Vault

Thanks @clmtn for the help! I am on the right track, but it seems that the website functionality to update the *.**pn file is not working properly (on eu-free)…frustrating.

@clmtn said:

@bokanrb said:
anyone could give a me hint (not spoiler) in how to proceed with the G** file?
Do I need to copy that file to my machine or do everything at Vault box?

Hi there, I have PM’d you.

need this hint related to .gg file.
Seems that g
***** n-key do not work properly - because i can’t create what i need with word what i would like to use )

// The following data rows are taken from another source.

-- ==== Sys2Proof/Machine/Core.lean ====
section
/-! DEFINITION. The machine handed to the host. -/

def Sys2Proof.core : Host.Core :=
  { State := Sys2Proof.Machine.State, Fault := Sys2Proof.Machine.Fault, Refusal := Sys2Proof.Machine.Refusal,
    step := Sys2Proof.Machine.step, reset := Sys2Proof.Machine.State.reset }
end

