-- ==== Sys2Proof/Safety.lean ====
section
/-! DEFINITION. What a safe run of the block keeps, in the terms the statements use: the laws of the manual that hold
between any two commands, and what a notice between blocks leaves alone. -/

namespace Sys2Proof.Machine

/-! ## What no notice between blocks touches -/

/-- Two states that differ at most in what the notices between blocks may change: the plan register, the demands, the
moving state of pumps, gates and lamps, the supply mode and shed stage, the event records, and the arbiter's index. -/
structure Untouched (s t : State) : Prop where
  time : t.time = s.time
  loop : t.loop = s.loop
  tags : t.tags = s.tags
  slots : t.slots = s.slots
  unit : t.unit = s.unit
  replies : t.replies = s.replies
  converter : t.converter = s.converter
  gain : t.gain = s.gain
  factory : t.factory = s.factory
  analog : t.analog = s.analog
  digital : t.digital = s.digital
  trackers : t.trackers = s.trackers
  actions : t.actions = s.actions
  scenes : t.scenes = s.scenes
  report : t.report = s.report
  beacon : t.beacon = s.beacon
  pending : t.pending = s.pending
  budget : t.allocator.budget = s.allocator.budget
  writtenAt : t.allocator.writtenAt = s.allocator.writtenAt
  groupConfig : t.group.config = s.group.config
  pumpConfig : ∀ p : Fin 4, t.pumps[p].config = s.pumps[p].config
  gateConfig : ∀ g : Fin 2, t.gates[g].config = s.gates[g].config
  lampConfig : ∀ c : Fin 8, t.lamps[c].config = s.lamps[c].config

/-! ## The acceptance of a good frame -/

/-- The state at the acceptance of a good frame, before its cells: the frame timeout restarted, the loop UP with the LOOP
event if it was LOST (R7, R8, R165), the frame command state clear (R19), and the station base under which the frame will
leave taken from entry 0 as it stands (R12). -/
def State.framed (s : State) : State :=
  let up : State :=
    { s with
      loop :=
        { s.loop with
          state := .up, timerFrom := some s.now, lastGood := some s.now,
          tailBase := s.tags[(0 : Fin 16)].base &&& 0xFF00 }
      unit := { queueFullSeen := false, refusalSeen := false } }
  if s.loop.state = .lost then
    raise loopSource
      [word (min ((s.now - s.loop.lostAt) / 1000) 65535), word s.loop.damaged, word s.loop.discarded] up
  else up

/-- The header of a COMMAND cell with these three words (1.1, 2.7). -/
def commandHeader (a tag c : Word) : CellHeader :=
  { tag := tag, transaction := highByte c, code := lowByte c, maintenance := cellMaintenance a }

/-- The rest of a body, not empty, whose next cell is malformed: fewer than three words, a cell length below 3 or above 24 or
beyond the body, or a kind above 4 (R6). -/
def MalformedFrom (rest : List Word) : Prop :=
  match rest with
  | [] => False
  | a :: others =>
    others.length < 2 ∨ cellLength a < 3 ∨ 24 < cellLength a ∨ 4 < cellKind a ∨ others.length + 1 < cellLength a

/-- What is forwarded in the place of an offered COMMAND cell: the cell with its not-taken flag set if it was not taken, a
VOID of its length if an EXECUTE entry consumed it, the cell itself if an EXECUTE_FORWARD entry decided it (R7, R18). -/
def leftBehind (disposition : Disposition) (taken : Bool) (a : Word) (rest : List Word) : List Word :=
  if taken = false then setNotTaken a :: rest
  else if disposition = .execute then composeA kindVoid (rest.length + 1) :: List.replicate rest.length 0
  else a :: rest

/-! ## Commands and their replies -/

/-- A command cell of a frame, so with the loop UP (R7, R8), that is taken, not cancelled, and passes steps 1 and 3 of R20
as a supervisory command (R18, R19). -/
def Accepted (h : CellHeader) (s : State) : Prop :=
  s.loop.state = .up ∧ s.canTake = true ∧ s.unit.refusalSeen = false ∧ h.transaction ≠ 0 ∧
    (h.maintenance = true → s.maintenanceKey = true)

/-- The state with one more completed reply, of this status and data, and every other field as it was (R22, R23). -/
def State.replied (s : State) (h : CellHeader) (status : Status) (data : List Word) : State :=
  { s with
    replies :=
      { reserved := s.replies.reserved, completed := s.replies.completed ++ [replyCell (replyTo h) status data] } }

/-- The state with the DONE reply of a command carried out. -/
def State.answered (s : State) (h : CellHeader) (data : List Word) : State := s.replied h .done data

The hardest part of getting root this machine for me was to transfer file.
Vault is very good practice for forwarding techniques!
Highly recommend to draw network topology to clear the picture.

Anyone about to go over the tunnel - got the IP addresses , ports, host-names etc - and remember doing this in poison but cant quite get it to work on this one !

Any hints to get from D** to V****? I saw the b***_h***** and everything in it, but I don’t know how to get to it

hello can someone help me to get a reverse shell I found the location to upload the ie file but It wont execute the P** code. What i’m doing wrong? I’m using the P**-r-s*** from pentestmonkey

@jvlavl said:
hello can someone help me to get a reverse shell I found the location to upload the ie file but It wont execute the P** code. What i’m doing wrong? I’m using the P**-r-s*** from pentestmonkey

Solved it thanks a quote of Skunkfoot.
What a ride. Learned a lot already.

Has anyone got root shell or only decrypt the final file ?

Type your comment

Can anyone point me in right direction?
got first user d***. Found the webserver running on D** . But have no idea where to get .o**n file

@humurabbi said:
Can anyone point me in right direction?
got first user d***. Found the webserver running on D** . But have no idea where to get .o**n file

write your own

Edited

I was stumped as to where this so called log file was - then i found out some idiot had deleted it.

To the person who deleted said log - I hope you sit on a large cactus !

@ZaphodBB said:

Edited

Im stumped as to where this so called Log …

To the person who deleted said log - I hope you sit on a large cactus !

??
You can just reset the box. Logfiles are on every Linux in a specific directory.

Anyway, the box had a very well thought out design kudos to the maker.
Content we all wish to keep seeing here on HTB. Once again, bravo !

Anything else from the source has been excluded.